-- ==== Sys2Proof/Tests/Slice0.lean ====
section
/-! SUPPORT.  Tests: what is ill-formed is refused; worked values of the spec; and for the statements, states and operands that meet their
hypotheses, with what the next state then holds. -/

namespace Sys2Proof.Tests

open Sys2Proof.Machine

set_option maxRecDepth 100000
set_option Elab.async false

/-! A laboratory: every domain on, one second after reset. -/

/-- Every domain is on. -/
def lab : State :=
  { State.reset with now := 1000000000, dev := { ({} : Dev) with pwr := (List.range 74).map fun k => (k, Pwr.on) } }

/-- `s` with fields of its registers set. -/
def poke (s : State) (fs : List (FRef × Nat)) : State := s.commit (fs.foldl (fun t f => t.wr f.1 f.2) (Tx.start s))

/-- `s` with whole registers set. -/
def pokeW (s : State) (ws : List (Nat × Nat)) : State := s.commit (ws.foldl (fun t w => t.setWord w.1 w.2) (Tx.start s))

/-- `s` with bytes of memory set. -/
def store (s : State) (a : Nat) (bs : List Byte) : State := s.commit ((Tx.start s).wrBytes a bs)

/-- `s` with its device state changed. -/
def withDev (s : State) (f : Dev → Dev) : State := { s with dev := f s.dev }

/-- The state after a command; `s` where there is none. -/
def after (c : Instr) (s : State) : State :=
  match exec c s with
  | .next t => t
  | _ => s

/-- The command goes on. -/
def goes (c : Instr) (s : State) : Bool :=
  match exec c s with
  | .next _ => true
  | _ => false

/-- No register but those at `as` differs. -/
def sameRegs (s t : State) (as : List Nat) : Bool :=
  ((s.regs ++ t.regs).map (·.1)).all fun a => as.contains a || s.reg a == t.reg a

/-- Memory is the same. -/
def sameMem (s t : State) : Bool := s.mem == t.mem

/-- What left the module in the step from `s` to `t`. -/
def sent (s t : State) : List Out := t.dev.out.drop s.dev.out.length

/-- The laboratory with its memory ready, and every translation unit mapping the first GiB of context 0 onto the home groups of tile 0. -/
def labM : State :=
  poke (withDev lab fun d => { d with xlt := (List.range 5).map fun u =>
      (u, { ({} : Xlt) with dcs := [(0, ⟨1, 0, 0, 0xFFFF⟩)], tlb := [⟨0, 0, 2, homeBase, true, true, true, true⟩] }) })
    (((List.range 5).map fun u => (XLT_CTL_EN (xltBase u), 1)) ++ ((List.range 9).map fun m => (HD_MC_STAT_READY m, 1)) ++ [(HD_SHF_STAT_READY, 0xFFF), (HD_SHF_GCFG_INTL, 0), (HD_MEE_CTL_LOCK, 1)])

/-! Ill-formed commands: one for each check. -/

theorem test_wf_times : Instr.wellFormed (.sync 0 true 0 (2 ^ 64) 0) = false ∧ Instr.wellFormed (.pdelayResp 0 0 (2 ^ 64)) = false ∧
    Instr.wellFormed (.announce 0 256) = false ∧ Instr.wellFormed (.sync 0 true 0 7 0) = true := by decide +kernel

theorem test_wf_lengths : Instr.wellFormed (.energyTick [1]) = false ∧ Instr.wellFormed (.pbaTick [] [] 0 0) = false ∧
    Instr.wellFormed (.gridFrame 0 0 0 [1]) = false ∧ Instr.wellFormed (.resultFrame 0 0 0 []) = false ∧ Instr.wellFormed (.partnerRecord 0 0 0 []) = false ∧
    Instr.wellFormed (.request 0 0 0 []) = false ∧ Instr.wellFormed (.digestRecord 0 0 0 []) = false ∧ Instr.wellFormed (.status 0 []) = false ∧
    Instr.wellFormed (.event 0 []) = false ∧ Instr.wellFormed (.dbgauth 1 []) = false ∧ Instr.wellFormed (.wearSample [1]) = false := by decide +kernel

+-------+

INSTRUCTIONS FOR THE TASK:
Among the records above, find the lines that contain "range" and copy every one.

SOLUTION TO THE PROBLEM:
  { State.reset with now := 1000000000, dev := { ({} : Dev) with pwr := (List.range 74).map fun k => (k, Pwr.on) } }
  poke (withDev lab fun d => { d with xlt := (List.range 5).map fun u =>
    (((List.range 5).map fun u => (XLT_CTL_EN (xltBase u), 1)) ++ ((List.range 9).map fun m => (HD_MC_STAT_READY m, 1)) ++ [(HD_SHF_STAT_READY, 0xFFF), (HD_SHF_GCFG_INTL, 0), (HD_MEE_CTL_LOCK, 1)])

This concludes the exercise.